Happily and sadly those family members no longer reside there. I didn’t bounce through a third country but had a visa issued through the Cuban Interests Section in D.C., and technically I think I was a guest of the Swiss embassy while there. A (very Anglo looking) white guy trying to get onto the charter flight straight from Miami to Havana caused all kinds of confusion for the airline staff. I also had a tax stamp from the US Treasury allowing me spend funds there (I broke the embargo!)
May I ask, do you travel from the US, and if so through more traditional routes?
I’m Canadian so I just hop on a plane at my local airport. The tourist card (visa) is included in the price of the ticket. No hoops, no restrictions on where I can go in Cuba (except the obvious like military sites and the like).

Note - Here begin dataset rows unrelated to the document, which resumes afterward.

-- ==== Sys2Proof/Laws/SinkBytes.lean ====
section
/-! SUPPORT. No transition looks at the bytes of the sink (spec/20_memory.md rules R60, R75): each piece of pseudocode
run beside itself on a sink with other bytes. -/

namespace Sys2Proof.Machine

/-- Two ends of the same piece of pseudocode that differ in the sink's bytes only. -/
def Flow.Twin : Flow → Flow → Prop
  | .on s, .on t => ∃ m, t = { s with snk := m }
  | .raised s, .raised t => ∃ m, t = { s with snk := m }
  | .stuck a, .stuck b => a = b
  | _, _ => False

theorem Flow.Twin.andThen {f g : Flow} {k : State → Flow} (h : f.Twin g)
    (hk : ∀ s m, (k s).Twin (k { s with snk := m })) : (f.andThen k).Twin (g.andThen k) := by
  cases f <;> cases g <;> simp only [Flow.Twin] at h
  · obtain ⟨m, rfl⟩ := h; exact hk _ m
  · exact h
  · exact h

theorem Flow.Twin.withValue {α : Type} {r : Except Fault α} {k l : α → Flow} (h : ∀ a, (k a).Twin (l a)) :
    (withValue r k).Twin (withValue r l) := by
  cases r with
  | ok a => exact h a
  | error f => exact rfl

theorem Flow.Twin.of_on (s : State) (m : Memory) : (Flow.on s).Twin (.on { s with snk := m }) := ⟨m, rfl⟩

theorem memWrite_twin (a : Nat) (bs : List Byte) (s : State) (m : Memory) :
    (memWrite a bs s).Twin (memWrite a bs { s with snk := m }) := by
  unfold memWrite
  split
  · exact ⟨m, rfl⟩
  · split
    · exact ⟨_, rfl⟩
    · exact rfl

theorem writeSeq_twin (bs : List Byte) (s : State) (m : Memory) :
    (writeSeq bs s).Twin (writeSeq bs { s with snk := m }) :=
  (memWrite_twin _ bs s m).andThen fun _ m => ⟨m, rfl⟩

theorem readByte_sink (s : State) (m : Memory) (a : Nat) : readByte { s with snk := m } a = readByte s a := rfl

theorem memRead_sink (s : State) (m : Memory) (a n : Nat) : memRead { s with snk := m } a n = memRead s a n :=
  memRead_congr (s := s) (t := { s with snk := m }) ⟨rfl, rfl, rfl, rfl, rfl, rfl⟩ a n

theorem countBytes_twin (n : Nat) (s : State) (m : Memory) :
    (countBytes n s).Twin (countBytes n { s with snk := m }) := by
  induction n generalizing s with
  | zero => exact ⟨m, rfl⟩
  | succ n ih => exact Flow.Twin.withValue fun b => ih (countByte b s)

theorem addLeaves_sink (ws : List (BitVec 64)) (k : Nat) (s : State) (m : Memory) :
    addLeaves ws k { s with snk := m } = { addLeaves ws k s with snk := m } := by
  induction ws generalizing k s with
  | nil => rfl
  | cons w ws ih =>
    simp only [addLeaves]
    split
    · exact ih _ (addLeaf _ w s)
    · exact ih _ s

theorem combineLoop_sink (n : Nat) (s : State) (m : Memory) :
    combineLoop n { s with snk := m } = { combineLoop n s with snk := m } := by
  induction n generalizing s with
  | zero => rfl
  | succ n ih =>
    simp only [combineLoop]
    split
    · rfl
    split
    · rfl
    · next a _ _ b _ => exact ih (combine a b { s with pq := (s.pq.erase a).erase b })

theorem buildTree_sink (s : State) (m : Memory) : buildTree { s with snk := m } = { buildTree s with snk := m } := by
  have h := addLeaves_sink s.freq.cells 0 { s with nnodes := 0, pq := [] } m
  have h1 : buildLeaves { s with snk := m } = { buildLeaves s with snk := m } := by
    simp only [buildLeaves]
    exact congrArg countLeaves h
  rw [buildTree, h1, combineLoop_sink]; rfl

theorem setCode_twin (i : NodeId) (c : Bits) (s : State) (m : Memory) :
    (setCode i c s).Twin (setCode i c { s with snk := m }) := by
  unfold setCode
  have : nodeAt { s with snk := m } i = nodeAt s i := rfl
  rw [this]
  split
  · exact ⟨m, rfl⟩
  · exact rfl

theorem codeLeaves_twin (n i : Nat) (s : State) (m : Memory) :
    (codeLeaves n i s).Twin (codeLeaves n i { s with snk := m }) := by
  induction n generalizing i s m with
  | zero => exact ⟨m, rfl⟩
  | succ n ih => exact Flow.Twin.withValue fun c => (setCode_twin _ c s m).andThen fun t m => ih _ t m

theorem generateCodes_twin (s : State) (m : Memory) : (generateCodes s).Twin (generateCodes { s with snk := m }) := by
  unfold generateCodes
  simp only
  split
  · exact setCode_twin _ _ (clearCodes s) m
  · exact codeLeaves_twin _ _ (clearCodes s) m

theorem makeTree_twin (s : State) (m : Memory) : (makeTree s).Twin (makeTree { s with snk := m }) := by
  refine Flow.Twin.andThen ?_ fun _ m => ⟨m, rfl⟩
  rw [buildTree_sink s m]
  exact generateCodes_twin _ m

theorem writeEntries_sink (cs : List (Option Bits)) (k : Nat) (s : State) (m : Memory) :
    writeEntries cs k { s with snk := m } = { writeEntries cs k s with snk := m } := by
  rw [writeEntries_eq, writeEntries_eq]

theorem writeHeader_twin (s : State) (m : Memory) : (writeHeader s).Twin (writeHeader { s with snk := m }) := by
  refine Flow.Twin.andThen ((memWrite_twin _ _ s m).andThen fun _ m => ⟨m, rfl⟩) fun s m => ?_
  refine Flow.Twin.andThen ?_ fun s m => ?_
  · rw [serialiseTable_eq, serialiseTable_eq]
    exact (memWrite_twin _ _ (drainBuffer true _) m).andThen fun _ m => ⟨m, rfl⟩
  · unfold patchTableLength
    exact (memWrite_twin _ _ { s with tlen := s.hbits } m).andThen fun _ m => ⟨m, rfl⟩

theorem encodeStep_twin (s : State) (m : Memory) : (encodeStep s).Twin (encodeStep { s with snk := m }) := by
  refine Flow.Twin.withValue fun b => ?_
  unfold encodeByte
  have : codeOf { s with snk := m, srcPos := s.srcPos + 1 } b = codeOf { s with srcPos := s.srcPos + 1 } b := rfl
  simp only [this]
  split
  · exact ⟨m, rfl⟩
  · next c _ =>
    rw [emitCode_eq, emitCode_eq]
    simp only
    split
    · exact writeSeq_twin _ { s with srcPos := s.srcPos + 1, bitbuf := drainedRest false (s.bitbuf ++ c) } m
    · exact ⟨m, rfl⟩

theorem flushPayload_twin (s : State) (m : Memory) : (flushPayload s).Twin (flushPayload { s with snk := m }) := by
  refine (writeSeq_twin _ (drainBuffer true s) m).andThen fun t m => ?_
  exact (memWrite_twin _ _ { t with pad := _ } m).andThen fun _ m => ⟨m, rfl⟩

theorem takeEntry_twin (b : Symbol) (n : Nat) (c : Bits) (s : State) (m : Memory) :
    (takeEntry b n c s).Twin (takeEntry b n c { s with snk := m }) := by
  unfold takeEntry
  simp only
  split <;> exact ⟨m, rfl⟩

theorem readEntries_twin (tbl : Bits) (n : Nat) (s : State) (m : Memory) :
    (readEntries tbl n s).Twin (readEntries tbl n { s with snk := m }) := by
  induction n generalizing s m with
  | zero => exact ⟨m, rfl⟩
  | succ n ih =>
    rw [readEntries, readEntries]
    simp only
    split
    · refine Flow.Twin.andThen ?_ fun s m => ih s m
      unfold readEntry
      simp only
      split
      · exact ⟨m, rfl⟩
      · exact takeEntry_twin _ _ _ s m
    · exact ⟨m, rfl⟩

theorem readHeader_twin (s : State) (m : Memory) : (readHeader s).Twin (readHeader { s with snk := m }) := by
  refine Flow.Twin.andThen ?_ fun s m => ?_
  · unfold readFixed
    simp only
    split
    · exact ⟨m, rfl⟩
    · refine Flow.Twin.withValue fun p => ?_
      rw [memRead_sink s m]
      exact Flow.Twin.withValue fun t => ⟨m, rfl⟩
  · rw [readTable, readTable, readTableOf, readTableOf]
    simp only
    split
    · exact ⟨m, rfl⟩
    · rw [memRead_sink s m]
      refine Flow.Twin.withValue fun bs => ?_
      refine Flow.Twin.andThen ?_ fun _ m => ⟨m, rfl⟩
      simp only [readTableBytes, appendBytes_eq]
      exact readEntries_twin _ _ (startTable _) m

theorem walkBit_twin (b : Bool) (s : State) (m : Memory) : (walkBit b s).Twin (walkBit b { s with snk := m }) := by
  rw [walkBit_eq, walkBit_eq]
  simp only
  split
  · exact (writeSeq_twin _ { s with cand := s.cand ++ [b] } m).andThen fun _ m => ⟨m, rfl⟩
  · split <;> exact ⟨m, rfl⟩

theorem walkBits_twin (bits : Bits) (s : State) (m : Memory) :
    (walkBits bits s).Twin (walkBits bits { s with snk := m }) := by
  induction bits generalizing s m with
  | nil => exact ⟨m, rfl⟩
  | cons b bits ih => exact (walkBit_twin b { s with bitbuf := bits } m).andThen fun s m => ih s m

theorem decodeChunk_twin (s : State) (m : Memory) : (decodeChunk s).Twin (decodeChunk { s with snk := m }) := by
  rw [decodeChunk_eq, decodeChunk_eq]
  have : chunkBytes { s with snk := m } = chunkBytes s := rfl
  rw [this, memRead_sink s m]
  exact Flow.Twin.withValue fun bytes => walkBits_twin _ { s with bitbuf := _, srcPos := _ } m

/-- No transition looks at the sink's bytes (R60, R75 (d)). -/
theorem engineTransition_twin (s : State) (m : Memory) :
    (engineTransition s).Twin (engineTransition { s with snk := m }) := by
  unfold engineTransition
  simp only
  split
  · unfold decoderTransition
    simp only
    split
    · exact (readHeader_twin s m).andThen fun _ m => ⟨m, rfl⟩
    split
    · exact ⟨m, rfl⟩
    split
    · split
      · exact decodeChunk_twin s m
      split
      · exact ⟨m, rfl⟩
      · exact rfl
    · exact rfl
  · unfold encoderTransition
    simp only
    split
    · exact (countBytes_twin _ { s with srcPos := 0 } m).andThen fun _ m => ⟨m, rfl⟩
    split
    · exact makeTree_twin s m
    split
    · exact (writeHeader_twin s m).andThen fun _ m => ⟨m, rfl⟩
    split
    · exact ⟨m, rfl⟩
    split
    · split
      · exact encodeStep_twin s m
      split
      · exact flushPayload_twin s m
      · exact rfl
    · exact rfl

end Sys2Proof.Machine
end

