/-- The table of a register file with one code has its entry alone (R96). -/
theorem tableBits_one {code : RegFile 256 (Option Bits)} {b : Symbol} {c : Bits}
    (hc : code.get (symIndex b) = some c) (h : ∀ x, x ≠ b → code.get (symIndex x) = none) :
    tableBits code = entriesBits [(b, c)] := by
  have hsize := code.size_eq
  rw [tableBits, codeEntries_one (i := b.toNat) (c := c) (by rw [hsize]; exact b.isLt) hc fun j hj hne => ?_]
  · simp
  · rw [cells_getElem_eq_get_symIndex]
    refine h _ fun heq => hne ?_
    rw [← heq, BitVec.toNat_ofNat]; omega

/-- The payload of copies of one byte (R99). -/
theorem payBits_replicate {code : RegFile 256 (Option Bits)} {b : Symbol} (hc : code.get (symIndex b) = some [false])
    (n : Nat) : payBits code (List.replicate n b) = Bit.zeros n := by
  induction n with
  | zero => rfl
  | succ n ih => rw [List.replicate_succ, payBits_cons, hc, ih]; rfl

end Sys2Proof.Machine

open Sys2Proof Sys2Proof.Machine

/-- Settles O56: each transition's reads find their bytes, and the bounds leave room for its writes. -/
theorem aRunningCommandAlwaysMovesOn : Obligations.ARunningCommandAlwaysMovesOn := by
  unfold Obligations.ARunningCommandAlwaysMovesOn
  exact fun s h hz hprov hb => engineMove_completes h hz hprov hb

/-- Settles O7: the two tests of the start, and the registers it resets. -/
theorem encodeStartsUnlessRefused : Obligations.EncodeStartsUnlessRefused := by
  unfold Obligations.EncodeStartsUnlessRefused
  refine fun s => ⟨fun hb => if_pos hb, fun hb hlarge => ?_, fun hb hsize => ?_⟩
  · rw [exec, execEncode, if_neg (by simp [hb]), if_neg (by simp only [Config.sizeLimit]; omega)]
  · refine ⟨startCommand false s, ?_, startCommand_registersReset false s, rfl, startCommand_sameHostSide false s,
      fun _ _ => rfl⟩
    rw [exec, execEncode, if_neg (by simp [hb]), if_pos hsize]

/-- Settles O38: the loop of pass 1 folds the source's bytes into the counters. -/
theorem countingPassCountsEveryByte : Obligations.CountingPassCountsEveryByte := by
  unfold Obligations.CountingPassCountsEveryByte
  intro s bytes hrun hsrc
  refine ⟨bytes.foldl countOne s.freq, ?_, foldl_countOne_get bytes s.freq⟩
  rw [enc_step0 hrun, countFrequencies_on hsrc, Flow.outcome_on]
  rfl

/-- Settles O39: each transition is its operation, which leaves the flags unless it raises, and then the phase. -/
theorem transitionsRunTheUnitOperations : Obligations.TransitionsRunTheUnitOperations := by
  unfold Obligations.TransitionsRunTheUnitOperations
  refine fun s => ⟨fun u hrun hu => ?_, fun t hrun ht => ?_, fun hrun => ?_, fun t hrun ht hb => ?_,
    fun t hrun ht hb => ?_, fun hrun => ?_⟩
  · obtain rfl := codedFrom_iff.1 hu
    rw [enc_step1 hrun, makeTree, (makeCodes_spec s).1, Flow.andThen_on, Flow.outcome_on, ← buildTree_status s]
    rfl
  · obtain ⟨hon, hstatus⟩ := writeHeader_of_exec ht
    rw [enc_step2 hrun, emitHeader, hon, Flow.andThen_on, Flow.outcome_on, ← hstatus]
    rfl
  · rw [enc_step3 hrun]; rfl
  · rcases readHeader_of_exec ht with ⟨hon, hstatus⟩ | ⟨-, hnot⟩
    · rw [dec_step0 hrun, parseHeader, hon, Flow.andThen_on, Flow.outcome_on, ← hstatus]
      rfl
    · rw [hb] at hnot; cases hnot
  · rcases readHeader_of_exec ht with ⟨-, hstatus⟩ | ⟨hraised, -⟩
    · rw [hstatus, hrun.2.1] at hb; cases hb
    · rw [dec_step0 hrun, parseHeader, hraised, Flow.andThen_raised, Flow.outcome_raised]
  · rw [dec_step1 hrun]; rfl

/-- Settles O40: the code is emitted, and what `emit` writes goes to the sink in sequence. -/
theorem encodingStepEmitsTheCode : Obligations.EncodingStepEmitsTheCode := by
  unfold Obligations.EncodingStepEmitsTheCode
  intro s b c hrun hlt hread hc hroom
  obtain ⟨out, rest, he, hbits, hbelow, habove⟩ := emitted_eq_appended c { s with srcPos := s.srcPos + 1 }
  have hout := length_le_of_unpack_append hbits
  have hfit : Fits out { s with srcPos := s.srcPos + 1, bitbuf := rest } := fun _ =>
    Nat.lt_of_le_of_lt (Nat.add_le_add_left hout _) hroom
  obtain ⟨hholds, hkept⟩ := appended_sinkHolds out { s with srcPos := s.srcPos + 1, bitbuf := rest }
  refine ⟨appended out { s with srcPos := s.srcPos + 1, bitbuf := rest }, out, ?_, ?_, ?_, hbelow, ?_, hfit.snkPos,
    hfit.snkSize, hholds, hkept⟩
  · rw [enc_step4 hrun hlt, encodeStep_of_code hlt hread hc hroom, Flow.outcome_on, he]
  · rw [appended_bitbuf]; exact appended_frame out _
  · rw [appended_bitbuf]; exact hbits
  · rw [appended_bitbuf]; exact habove
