-- ==== Sys2Proof/Machine/State.lean ====
section
/-! DEFINITION. The state of one core (10_state.md R10 to R19), what its two ports hold, and what the host presents
next (30_encoding.md R31; 20_memory.md R26), with the reasons a step can stop (60_exceptions.md R82). -/

namespace Sys2Proof.Machine

/-- The faults of R82. -/
inductive Fault where
  /-- R11, R82 case b: a command reads a `V` register that no command has written since reset. Raised by the reading of
  a source register (`withSource`, Ops.lean). Safe: the spec gives the read no value and no next state. -/
  | unwrittenRegister (i : VIdx)
deriving DecidableEq, Repr

/-- The refusals of R82. -/
inductive Refusal where
  /-- An instruction without a meaning, by its mnemonic. No arm of `exec` raises it. Safe: nothing follows from it. -/
  | notModelled (mnemonic : String)
  /-- R36, R82 case a: the command word spells no command. Raised by `step`. Safe: the spec gives it no meaning. -/
  | illegalCommand
  /-- R74, R82 case c: `AINPUT`, `ACHAIN` or `ARESULT` with `LIVE` = 0. Raised by `withLive` (Ops.lean). Safe: the spec
  gives it no meaning. -/
  | noLiveAccumulator
  /-- R7, R82 case e: `BACKEND = CLMUL` on a target without the instruction. Raised by `powerOn` and by `step`. Safe: no
  core exists. -/
  | badConfiguration
deriving DecidableEq, Repr

/-- What the host can present between two commands: a command word with the 128 bits of data-in (R31), or the
platform's reset (R90). A command that takes no data ignores `din` (R25). -/
inductive HostEvent where
  | command (cmd : CmdWord) (din : Block)
  | reset
deriving DecidableEq, Repr

/-- R10: the whole architectural state is `v` (with `written`), `accH`, `accS` and `live`. `cfg` is the configuration
(R1), which no step writes. `din`, `dout` and `pending` are the transaction of R31: its two ports and what the host will
present, oldest first. -/
structure State where
  /-- (`BACKEND`, `HAS_CLMUL`), R1, R7. -/
  cfg     : Config
  /-- `V[0]` to `V[7]` (R11). The value of a register that was never written is never read. -/
  v       : Vector Word 8
  /-- Whether a command has written `V[i]` since reset (R11, R19). -/
  written : Vector Bool 8
  /-- `H`, the accumulator's multiplier (R12). -/
  accH    : Word
  /-- `S`, the accumulator's running state (R13). -/
  accS    : Word
  /-- `LIVE` (R14). -/
  live    : Bool
  /-- The data-in port: the block that came with the current command (R31). -/
  din     : Block
  /-- The data-out port: the block the last command returned, if it returned one (R31). -/
  dout    : Option Block
  /-- What the host presents next, oldest first (R26). -/
  pending : List HostEvent
deriving DecidableEq, Repr

/-- The state right after reset (R19, R90) of a core with configuration `cfg`, with nothing presented yet. -/
def State.resetWith (cfg : Config) : State :=
  { cfg := cfg
    v := Vector.replicate 8 0#128
    written := Vector.replicate 8 false
    accH := 0#128
    accS := 0#128
    live := false
    din := Vector.replicate 16 0#8
    dout := none
    pending := [] }

/-- The state right after reset. With no selection the backend is `BITSERIAL` (R7). -/
def State.reset : State := State.resetWith (Config.select none false)

end Sys2Proof.Machine
end

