-- ==== Sys2Proof/Machine/Dispatch.lean ====
section
/-! DEFINITION. One arm per command of 30_encoding.md R33. -/

namespace Sys2Proof.Machine

def exec (i : Instr) (s : State) : Host.Outcome State Fault Refusal :=
  match i with
  | .ldblk rd => Sys2Proof.Machine.execLdblk rd s
  | .stblk ra => Sys2Proof.Machine.execStblk ra s
  | .ldwide rd => Sys2Proof.Machine.execLdwide rd s
  | .vxor rd ra rb => Sys2Proof.Machine.execVxor rd ra rb s
  | .pmul rd ra rb sel => Sys2Proof.Machine.execPmul rd ra rb sel s
  | .swap rd ra => Sys2Proof.Machine.execSwap rd ra s
  | .mvlh rd ra => Sys2Proof.Machine.execMvlh rd ra s
  | .mvhl rd ra => Sys2Proof.Machine.execMvhl rd ra s
  | .fmul rd ra rb => Sys2Proof.Machine.execFmul rd ra rb s
  | .fadd rd ra rb => Sys2Proof.Machine.execFadd rd ra rb s
  | .anew => Sys2Proof.Machine.execAnew s
  | .ainput => Sys2Proof.Machine.execAinput s
  | .achain => Sys2Proof.Machine.execAchain s
  | .aresult => Sys2Proof.Machine.execAresult s

end Sys2Proof.Machine
end

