/-- R49, R53: each backend's operations have the values of R44 to R47 and R50. -/
def Obligations.BackendsMeetTheContract : Prop :=
  ∀ b : Backend,
    (∀ x y : Word, (capabilityOf b).xor x y = x ^^^ y)
      ∧ (∀ x : Word, (capabilityOf b).swap x = lo x ++ hi x)
      ∧ (∀ x : Word, (capabilityOf b).mvlh x = lo x ++ 0#64)
      ∧ (∀ x : Word, (capabilityOf b).mvhl x = 0#64 ++ hi x)
      ∧ ∀ x y : Word, (capabilityOf b).pmul .ll x y = clmul64 (lo x) (lo y)
        ∧ (capabilityOf b).pmul .hl x y = clmul64 (hi x) (lo y)
        ∧ (capabilityOf b).pmul .lh x y = clmul64 (lo x) (hi y)
        ∧ (capabilityOf b).pmul .hh x y = clmul64 (hi x) (hi y)

/-- R8: the backends are drop-in substitutable: under another well-formed configuration a step has the same outcome in
every bit. -/
def Obligations.BackendChangesNoValue : Prop :=
  ∀ (s : State) (c : Config), s.cfg.wellFormed = true → c.wellFormed = true →
    step (withConfig s c) = mapNext (fun t => withConfig t c) (step s)

/-! ### The carry-less product -/

/-- R9: bit `k` is the XOR over all `i + j = k` of `x[i] AND y[j]`, and bit 127 is always 0. -/
def Obligations.ClmulBits : Prop :=
  ∀ x y : Lane,
    (∀ k : Nat, (clmul64 x y).getLsbD k
      = (List.range 64).foldl (fun acc j => acc ^^ (y.getLsbD j && decide (j ≤ k) && x.getLsbD (k - j))) false)
    ∧ (clmul64 x y).getLsbD 127 = false

/-- R9: the product of two polynomials over the two-element field, exact. -/
def Obligations.ClmulIsThePolynomialProduct : Prop :=
  ∀ x y : Lane, toPoly (clmul64 x y) = toPoly x * toPoly y

/-- R54, but for its last row. -/
def Obligations.PartialMultiplyLaws : Prop :=
  (∀ x y : Lane, clmul64 x y = clmul64 y x)
    ∧ (∀ a b : Word, contract.pmul .ll a b = contract.pmul .ll b a ∧ contract.pmul .hh a b = contract.pmul .hh b a
        ∧ contract.pmul .hl a b = contract.pmul .lh b a)
    ∧ (∀ (x : Lane) (k : Fin 64), clmul64 x (1#64 <<< k.val) = x.setWidth 128 <<< k.val)
    ∧ (∀ (sel : Selector) (a b c : Word),
        contract.pmul sel (a ^^^ c) b = contract.pmul sel a b ^^^ contract.pmul sel c b
          ∧ contract.pmul sel a (b ^^^ c) = contract.pmul sel a b ^^^ contract.pmul sel a c
          ∧ (contract.pmul sel a b).toNat < 2 ^ 127)
    ∧ (∀ x y : Lane, clmul64 x y = 0#128 → x = 0#64 ∨ y = 0#64)
    ∧ ∀ x y : Lane, x ≠ 0#64 → y ≠ 0#64 →
        (toPoly (clmul64 x y)).natDegree = (toPoly x).natDegree + (toPoly y).natDegree

/-- R54's last row: the four lane products make the full 256-bit product, whose halves are `low256` and `high256`
(R60). -/
def Obligations.FourProductsMakeTheProduct : Prop :=
  ∀ a b : Word,
    toPoly ((contract.pmul .ll a b).setWidth 256
        ^^^ ((contract.pmul .hl a b ^^^ contract.pmul .lh a b).setWidth 256 <<< 64)
        ^^^ ((contract.pmul .hh a b).setWidth 256 <<< 128)) = toPoly a * toPoly b
    ∧ toPoly (productHigh contract a b ++ productLow contract a b) = toPoly a * toPoly b

/-! ### What the field layer computes -/

/-- R63: `fmul(a, b)` is the one register value congruent to `a * b * x^-128` modulo `P`, and `reduce(v)` the one
congruent to `v * x^-128`. -/
def Obligations.FmulIsTheMontgomeryProduct : Prop :=
  (∀ a b r : Word, fieldPoly ∣ toPoly r * Polynomial.X ^ 128 - toPoly a * toPoly b ↔ r = fmul a b)
    ∧ (∀ v r : Word, fieldPoly ∣ toPoly r * Polynomial.X ^ 128 - toPoly v ↔ r = reduce v)
    ∧ fmul 1#128 1#128 = 0x92040000000000000000000000000001#128

/-- R64: the identity is `MASK`, and 1 is not: `fmul(1, a) = reduce(a)`, which differs from `a` unless `a` is 0. -/
def Obligations.MaskIsTheIdentity : Prop :=
  (∀ a : Word, fmul 0xC2000000000000000000000000000001#128 a = a ∧ fmul a 0xC2000000000000000000000000000001#128 = a
      ∧ fmul 1#128 a = reduce a ∧ (a ≠ 0#128 → fmul 1#128 a ≠ a))
    ∧ bytes 0xC2000000000000000000000000000001#128 = #v[0x01, 0, 0, 0, 0, 0, 0, 0, 0, 0, 0, 0, 0, 0, 0, 0xC2]

/-- R66, the rows that hold in the quotient ring for any `P`. -/
def Obligations.FieldLaws : Prop :=
  ∀ a b c : Word,
    fmul a b = fmul b a ∧ fmul (fmul a b) c = fmul a (fmul b c) ∧ fmul (a ^^^ b) c = fmul a c ^^^ fmul b c
      ∧ fmul a 0#128 = 0#128 ∧ fmul a mask = a ∧ reduce (a ^^^ b) = reduce a ^^^ reduce b ∧ reduce a = fmul a 1#128

/-- R66, the rows that need `P` irreducible: no zero divisors, and exactly one inverse of every element but 0. -/
def Obligations.FieldHasInverses : Prop :=
  (∀ a b : Word, fmul a b = 0#128 → a = 0#128 ∨ b = 0#128)
    ∧ ∀ a : Word, a ≠ 0#128 → ∃ b : Word, fmul a b = mask ∧ ∀ b' : Word, fmul a b' = mask → b' = b

/-- R67: the seventeen commands leave in `V2` what `FMUL` writes, from any state of a well-formed core in which `V0` and
`V1` were written, and write `V2` to `V6` and no other register. -/
def Obligations.FmulEqualsItsExpansion : Prop :=
  ∀ (s : State) (d : Block) (rest : List HostEvent), s.cfg.wellFormed = true → s.isWritten 0 = true →
    s.isWritten 1 = true →
    ∃ t : State, runSteps 17 (presenting s (expansion d ++ rest)) = .next t ∧ t.pending = rest
      ∧ (∀ j : VIdx, j = 0 ∨ j = 1 ∨ j = 7 → t.vreg j = s.vreg j ∧ t.isWritten j = s.isWritten j)
      ∧ (∀ j : VIdx, j ≠ 0 → j ≠ 1 → j ≠ 7 → t.isWritten j = true)
      ∧ t.accH = s.accH ∧ t.accS = s.accS ∧ t.live = s.live ∧ t.cfg = s.cfg
      ∧ ∀ (u : State) (rd ra rb : VIdx), u.isWritten ra = true → u.isWritten rb = true →
          u.vreg ra = s.vreg 0 → u.vreg rb = s.vreg 1 →
          ∃ u' : State, exec (.fmul rd ra rb) u = .next u' ∧ u'.vreg rd = t.vreg 2

/-! ### One configuration for all cores -/

/-- R87, R7: any number of cores exist under one configuration, well formed and common to them. Power-on makes such a
system or is refused; constructing one more core keeps it so; and so does every step of a core, since nothing changes the
configuration. That a system held with cores of different configurations has `BadConfiguration` for its step is the
model's choice (notes/assumptions/11.md). -/
def Obligations.CoresHaveOneConfiguration : Prop :=
  (∀ (choice : Option Backend) (hasClmul : Bool) (n : Nat),
    ((Config.select choice hasClmul).wellFormed = true →
        ∃ sys : System, systemPowerOn choice hasClmul n = .next sys ∧ sys.wellFormed = true
          ∧ sys.cfg = Config.select choice hasClmul ∧ sys.cores.length = n
          ∧ ∀ k : Nat, k < n → ∃ s : State, sys.cores[k]? = some (.running s) ∧ powerOn choice hasClmul = .next s)
      ∧ ((Config.select choice hasClmul).wellFormed = false →
          systemPowerOn choice hasClmul n = .refused .badConfiguration))
  ∧ (∀ sys : System, sys.wellFormed = true → sys.addCore.wellFormed = true ∧ sys.addCore.cfg = sys.cfg
      ∧ sys.addCore.cores[sys.cores.length]? = some (.running (State.resetWith sys.cfg))
      ∧ ∀ j : Nat, j < sys.cores.length → sys.addCore.cores[j]? = sys.cores[j]?)
  ∧ (∀ (sys sys' : System) (k : Nat), stepCore k sys = some (.next sys') →
      sys.wellFormed = true ∧ sys'.wellFormed = true ∧ sys'.cfg = sys.cfg)
  ∧ ∀ (sys : System) (k : Nat) (s : State), sys.cores[k]? = some (.running s) → s.cfg ≠ sys.cfg →
      ∀ j : Nat, stepCore j sys = some (.refused .badConfiguration)
end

Aside from going to Havana a few times and touring around other parts of the country, I’ve also gone for a couple of straight-up beach vacations. Because winter sucks, and for me Cuba is close and inexpensive.
Today you wouldn’t have to go through hoops like you did. All you’d have to do is self-declare that you’re visiting family, or going to “support the Cuban people” or convert some heathens and you’d be fine. All Cuba wants from you is a tourist visa aka tourist card. (Speaking of family visits, I think you’ll find that OFAC defines “close relative” broadly enough that you could still have somebody there that would allow you to qualify.)
Who knows what will change in the coming months. My suspicion is the US will return to making people apply for a licence from OFAC, but Cuba will still require nothing more from you than a tourist card.
Is there an emoticon for glowering envy?
On the plus, I do live in Florida so this is what winter looks like for me:
Don’t be tooo envious. I have kind of a love-hate relationship with Cuba.
Most of the people are great, it’s reasonably close and affordable, the streets are remarkably safe (from a crime perspective anyway), but the hustlers can be super annoying, the government really is everywhere, a lot of stuff barely works (those last two are not unrelated), and there appears to be a deep current of unhappiness. Whether I’m there for beach or city, I’m always happy to arrive but also very happy to leave when the time comes.